/-- Of two stamps that tie, neither is the earlier. -/
theorem not_earlier_of_tied {a b : Stamp} (h : tied a b = true) : earlier a b = false := by
  rw [tied_iff] at h
  rw [← Bool.not_eq_true, earlier_iff]
  omega

theorem precedes_iff (x y : Claim) : precedes x y = true ↔
    earlier x.stamp y.stamp = true ∨ (tied x.stamp y.stamp = true ∧ x.station.toNat < y.station.toNat) := by
  simp [precedes]

/-- Of two claims of different stations, or whose stamps do not tie, exactly one precedes the other. -/
theorem precedes_iff_not {x y : Claim} (h : x.station ≠ y.station ∨ tied x.stamp y.stamp = false) :
    precedes x y = true ↔ precedes y x = false := by
  cases ht : tied x.stamp y.stamp with
  | false => simp [precedes, tied_comm x.stamp y.stamp, ht, earlier_comm ht]
  | true =>
    have hne : x.station.toNat ≠ y.station.toNat := fun he => by simp [ht, BitVec.eq_of_toNat_eq he] at h
    have hyx : tied y.stamp x.stamp = true := (tied_comm ..).trans ht
    simp only [precedes, not_earlier_of_tied ht, not_earlier_of_tied hyx, ht, hyx, Bool.false_or, Bool.true_and,
      decide_eq_true_eq, decide_eq_false_iff_not]
    omega

/-! ### Open-claim lists (R42) -/

/-- A claim stands immediately before the first that it precedes, else at the latest end (R70). -/
theorem placeClaim_place (new : Claim) (cs : List Claim) :
    ∃ before after, cs = before ++ after ∧ placeClaim new cs = before ++ new :: after ∧
      (∀ c ∈ before, precedes new c = false) ∧ ∀ c, after.head? = some c → precedes new c = true := by
  induction cs with
  | nil => exact ⟨[], [], rfl, rfl, by simp, by simp⟩
  | cons c cs ih =>
    cases hc : precedes new c with
    | true => exact ⟨[], c :: cs, rfl, by simp [placeClaim, hc], by simp, by simpa using hc⟩
    | false =>
      obtain ⟨before, after, hcs, hplace, hbefore, hafter⟩ := ih
      exact ⟨c :: before, after, by simp [hcs], by simp [placeClaim, hc, hplace], by simpa [hc] using hbefore, hafter⟩

theorem length_placeClaim (new : Claim) (cs : List Claim) : (placeClaim new cs).length = cs.length + 1 := by
  obtain ⟨before, after, hcs, hplace, -⟩ := placeClaim_place new cs
  rw [hplace, hcs]
  simp [Nat.add_assoc]

/-- In a list of own claims no heard one is dropped. -/
theorem dropLastHeard_own {cs : List Claim} (h : ∀ c ∈ cs, c.isOwn = true) : dropLastHeard cs = none := by
  induction cs with
  | nil => rfl
  | cons c cs ih =>
    rw [List.forall_mem_cons] at h
    simp [dropLastHeard, ih h.2, h.1]

/-- The heard claim that only own ones follow is dropped. -/
theorem dropLastHeard_append {a b : List Claim} {c : Claim} (hc : c.isOwn = false) (hb : ∀ x ∈ b, x.isOwn = true) :
    dropLastHeard (a ++ c :: b) = some (a ++ b) := by
  induction a with
  | nil => simp [dropLastHeard, dropLastHeard_own hb, hc]
  | cons x a ih => simp [dropLastHeard, ih]

theorem length_dropLastHeard {cs rest : List Claim} (h : dropLastHeard cs = some rest) : rest.length + 1 = cs.length := by
  induction cs generalizing rest with
  | nil => cases h
  | cons c cs ih =>
    rw [dropLastHeard] at h
    split at h
    · next rest' hrest =>
      cases h
      simp [← ih hrest]
    · split at h <;> cases h
      rfl

/-- The four-earliest rule on a list that already names the claim (log 22). -/
theorem enterClaim_listed {new : Claim} {cs : List Claim} (h : cs.any (fun c => c.isNamed new.stamp new.station) = true) :
    enterClaim new cs = cs := by
  simp [enterClaim, h]

/-- The four-earliest rule on a list with a place left. -/
theorem enterClaim_room {new : Claim} {cs : List Claim} (h : cs.any (fun c => c.isNamed new.stamp new.station) = false)
    (hroom : cs.length ≤ 3) : enterClaim new cs = placeClaim new cs := by
  have : (placeClaim new cs).length ≤ Config.maxClaims := by
    rw [length_placeClaim]
    exact Nat.succ_le_succ hroom
  simp only [enterClaim, h, this, Bool.false_eq_true, if_true, if_false]

/-- The four-earliest rule on a full list, by the claim at the latest end of the five. -/
theorem enterClaim_full {new latest : Claim} {cs front : List Claim}
    (h : cs.any (fun c => c.isNamed new.stamp new.station) = false) (hfull : 4 ≤ cs.length)
    (hfive : placeClaim new cs = front ++ [latest]) :
    enterClaim new cs = if latest.isNamed new.stamp new.station then cs
      else if latest.isOwn then (dropLastHeard (placeClaim new cs)).getD cs else front := by
  have : ¬ (placeClaim new cs).length ≤ Config.maxClaims := by
    rw [length_placeClaim]
    exact Nat.not_le.mpr (Nat.succ_le_succ hfull)
  simp only [enterClaim, h, this, Bool.false_eq_true, if_false]
  simp [hfive]

/-- An open-claim list never grows beyond four (R42). -/
theorem length_enterClaim (new : Claim) {cs : List Claim} (h : cs.length ≤ 4) : (enterClaim new cs).length ≤ 4 := by
  cases hn : cs.any (fun c => c.isNamed new.stamp new.station) with
  | true => rwa [enterClaim_listed hn]
  | false =>
    by_cases hroom : cs.length ≤ 3
    · rw [enterClaim_room hn hroom, length_placeClaim]
      omega
    · have hlength := length_placeClaim new cs
      obtain ⟨front, latest, hfive⟩ : ∃ front latest, placeClaim new cs = front ++ [latest] :=
        List.eq_nil_or_concat' _ |>.resolve_left fun hnil => by simp [hnil] at hlength
      rw [enterClaim_full hn (by omega) hfive]
      rw [hfive, List.length_append, List.length_singleton] at hlength
      split
      · exact h
      · split
        · cases hd : dropLastHeard (placeClaim new cs) with
          | none => exact h
          | some rest =>
            have := length_dropLastHeard hd
            rw [length_placeClaim] at this
            simp only [Option.getD_some]
            omega
        · omega

/-- Settles O17: a full list by the claim at the latest end of the five, precedence by whether the stamps tie. -/
theorem claimListKeepsTheFourEarliest : Obligations.ClaimListKeepsTheFourEarliest := by
  refine ⟨fun new cs => ⟨enterClaim_listed, fun hn => ⟨placeClaim_place new cs, enterClaim_room hn, ?_⟩⟩,
    fun _ _ => precedes_iff_not, precedes_iff⟩
  intro hlength front latest hfive
  have hfull := enterClaim_full hn hlength.ge hfive
  refine ⟨fun hnamed => ?_, fun hnamed hown => ?_, fun hnamed hown => ⟨fun a heard b hab hheard hb => ?_, fun hall => ?_⟩⟩
  · simp [hfull, hnamed]
  · simp [hfull, hnamed, hown]
  · simp [hfull, hnamed, hown, hab, dropLastHeard_append hheard hb]
  · simp [hfull, hnamed, hown, dropLastHeard_own hall]

/-! ### Vacancy lists (R51) -/

theorem mem_insertVacancy (o : Nat) (vs : List Nat) (x : Nat) : x ∈ insertVacancy o vs ↔ x = o ∨ x ∈ vs := by
  induction vs with
  | nil => simp [insertVacancy]
  | cons v vs ih =>
    rw [insertVacancy]
    split
    · simp
    · simp only [List.mem_cons, ih]
      exact or_left_comm

theorem length_insertVacancy (o : Nat) (vs : List Nat) : (insertVacancy o vs).length = vs.length + 1 := by
  induction vs with
  | nil => rfl
  | cons v vs ih =>
    rw [insertVacancy]
    split <;> simp [ih]

/-- A vacancy takes its ascending place. -/
theorem ascending_insertVacancy {o : Nat} {vs : List Nat} (h : vs.Pairwise (· < ·)) (ho : o ∉ vs) :
    (insertVacancy o vs).Pairwise (· < ·) := by
  induction vs with
  | nil => simp [insertVacancy]
  | cons v vs ih =>
    obtain ⟨hv, hvs⟩ := List.pairwise_cons.mp h
    obtain ⟨hne, ho⟩ := not_or.mp (List.mem_cons.not.mp ho)
    rw [insertVacancy]
    split
    · next hlt => exact List.pairwise_cons.mpr ⟨List.forall_mem_cons.mpr ⟨hlt, fun x hx => hlt.trans (hv x hx)⟩, h⟩
    · next hge =>
      refine List.pairwise_cons.mpr ⟨fun x hx => ?_, ih hvs ho⟩
      rcases (mem_insertVacancy o vs x).mp hx with rfl | hx
      · omega
      · exact hv x hx

/-! ### What a VOID makes of an entry (R51) -/

theorem vacated_eq (e : Entry) (o quota : Nat) : e.vacated o quota = { e with
    vacancies := if o ≤ quota ∧ o ≤ e.h ∧ o ∉ e.vacancies ∧ e.vacancies.length < 3 then insertVacancy o e.vacancies
      else e.vacancies } := by
  unfold Entry.vacated
  rw [Config.maxVacancies]
  split <;> rfl

theorem ordinalVoided_eq (e : Entry) (own : Bool) (stamp : Stamp) (o : Nat) (acc : Option Accession) (quota : Nat) :
    e.ordinalVoided own stamp o acc quota = { e.vacated o quota with
      firstAcc := if o = 1 ∧ acc.isSome ∧ e.firstAcc = acc then none else e.firstAcc
      ownLast := if own ∧ e.ownLast.map Prod.snd = some stamp then none else e.ownLast } := by
  simp only [Entry.ordinalVoided, vacated_eq]
  split_ifs <;> rfl

/-- A VOID's effect, field by field. -/
theorem voided_eq (e : Entry) (own : Bool) (stamp : Stamp) (station : StationNo) (ord : Option Nat) (acc : Option Accession)
    (quota : Nat) (d : Stamp) : e.voided own stamp station ord acc quota d = { e with
      claims := e.claims.filter fun c => !(c.stamp == stamp && c.station == station)
      vacancies := match ord with
        | none => e.vacancies
        | some o => if o ≤ quota ∧ o ≤ e.h ∧ o ∉ e.vacancies ∧ e.vacancies.length < 3
            then insertVacancy o e.vacancies else e.vacancies
      firstAcc := if ord = some 1 ∧ acc.isSome ∧ e.firstAcc = acc then none else e.firstAcc
      ownLast := if own ∧ ord.isSome ∧ e.ownLast.map Prod.snd = some stamp then none else e.ownLast
      origin := .known
      touch := d } := by
  cases ord with
  | none => simp [Entry.voided, removeClaim, Claim.isNamed]
  | some o =>
    simp only [Entry.voided, ordinalVoided_eq, vacated_eq, removeClaim, Claim.isNamed, Option.some.injEq, Option.isSome_some,
      true_and]

/-- The station's own VOID is what the statements call one. -/
theorem voided_own (s : State) (key : TitleKey) (stamp : Stamp) (ord : Option Nat) (acc : Option Accession) :
    (fun e : Entry => e.voided true stamp s.sc.number ord acc (s.quotaOf key) s.pu.d) = s.voidsEntry key stamp ord acc := by
  funext e
  rw [voided_eq]
  simp only [true_and]
  rfl

/-- Settles O19: the VOID is the update of its key's entry with `State.voidsEntry`, then a posting to the urgent queue. -/
theorem ownVoidPostedAndApplied : Obligations.OwnVoidPostedAndApplied := by
  refine ⟨fun s key stamp ord acc hp => ?_, fun o vs h ho =>
    ⟨ascending_insertVacancy h ho, mem_insertVacancy o vs, length_insertVacancy o vs⟩⟩
  have hkey : ∀ e : Entry, e.key = key → (s.voidsEntry key stamp ord acc e).key = key := fun _ h => h
  have htt : (s.ownVoid key stamp ord acc).tt = updateEntry key (s.voidsEntry key stamp ord acc) s.tt := by
    rw [← voided_own]
    rfl
  refine ⟨noticesOf_postUrgent .., fun k hk => ?_, ?_, rfl, rfl⟩
  · rw [htt, entryOf_updateEntry_other hp key _ hkey k hk]
  · rw [htt, entryOf_updateEntry_self _ key _ hkey]

end Sys2Proof.Machine.Titles
end

section
/-! PROOFS. The ways of the Title Table (sections 3.1, 3.2): what a way holds, what a placement does to lookups, which way R37 takes for
a key that is absent, and the statement settled from it. -/

namespace Sys2Proof.Machine.Titles

/-! ### The ways of a bucket (R34) -/

theorem mem_bucketWays {b n : Nat} : n ∈ bucketWays b ↔ n / 4 = b := by
  simp only [bucketWays, List.mem_cons, List.not_mem_nil, or_false]
  omega

theorem rising_bucketWays (b : Nat) : (bucketWays b).Pairwise (· < ·) := by simp [bucketWays]

/-- A way holds what the table lists for it. -/
theorem wayEntry_eq_some {t : Table} (h : TablePlaced t) {n : Nat} {e : Entry} : wayEntry t n = some e ↔ (n, e) ∈ t := by
  constructor
  · intro hw
    obtain ⟨⟨m, e'⟩, hfind, rfl⟩ := Option.map_eq_some_iff.mp hw
    have hm : m = n := by simpa using List.find?_some hfind
    exact hm ▸ List.mem_of_find?_eq_some hfind
  · intro hm
    cases hfind : t.find? fun w => w.1 == n with
    | none => exact absurd (List.find?_eq_none.mp hfind _ hm) (by simp)
    | some w =>
      have hw : w.1 = n := by simpa using List.find?_some hfind
      have : w = (n, e) := way_unique h.rising (List.mem_of_find?_eq_some hfind) hm hw
      simp [wayEntry, hfind, this]

/-- A lookup finds the entry with its key in one of its bucket's ways (R36). -/
theorem entryOf_eq_some_iff_way {t : Table} (h : TablePlaced t) {key : TitleKey} {e : Entry} :
    entryOf t key = some e ↔ e.key = key ∧ ∃ n ∈ bucketWays (bucketOf key), wayEntry t n = some e := by
  simp only [entryOf_eq_some h, wayEntry_eq_some h, mem_bucketWays]
  constructor
  · rintro ⟨n, hm, rfl⟩
    exact ⟨rfl, n, h.2 _ hm, hm⟩
  · rintro ⟨hk, n, -, hm⟩
    exact ⟨n, hm, hk⟩

theorem lookup_eq_none {t : Table} {key : TitleKey} : lookup t key = none ↔ entryOf t key = none := by
  simp [entryOf]

/-! ### A way set to a key that is absent (R37) -/

section
variable {t : Table} (h : TablePlaced t) {key : TitleKey} {n : Nat} {e : Entry} (habsent : entryOf t key = none)
  (hn : n ∈ bucketWays (bucketOf key)) (hk : e.key = key)
include h habsent hn hk

theorem placed_setWay_absent : TablePlaced (setWay n e t) :=
  h.setWay n e (hk ▸ mem_bucketWays.mp hn) fun w hw _ => hk ▸ lookup_none h (lookup_eq_none.mpr habsent) w hw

## Exercise directions
Among the entries above, the lines between the ones containing "have hne : x.station.toNat" and "obtain ⟨before, after, hcs, hplace, hbefore, hafter⟩", inclusive, are to be transcribed exactly. No other line is to be given.

## Exercise output
    have hne : x.station.toNat ≠ y.station.toNat := fun he => by simp [ht, BitVec.eq_of_toNat_eq he] at h
    have hyx : tied y.stamp x.stamp = true := (tied_comm ..).trans ht
    simp only [precedes, not_earlier_of_tied ht, not_earlier_of_tied hyx, ht, hyx, Bool.false_or, Bool.true_and,
      decide_eq_true_eq, decide_eq_false_iff_not]
    omega

/-! ### Open-claim lists (R42) -/

/-- A claim stands immediately before the first that it precedes, else at the latest end (R70). -/
theorem placeClaim_place (new : Claim) (cs : List Claim) :
    ∃ before after, cs = before ++ after ∧ placeClaim new cs = before ++ new :: after ∧
      (∀ c ∈ before, precedes new c = false) ∧ ∀ c, after.head? = some c → precedes new c = true := by
  induction cs with
  | nil => exact ⟨[], [], rfl, rfl, by simp, by simp⟩
  | cons c cs ih =>
    cases hc : precedes new c with
    | true => exact ⟨[], c :: cs, rfl, by simp [placeClaim, hc], by simp, by simpa using hc⟩
    | false =>
      obtain ⟨before, after, hcs, hplace, hbefore, hafter⟩ := ih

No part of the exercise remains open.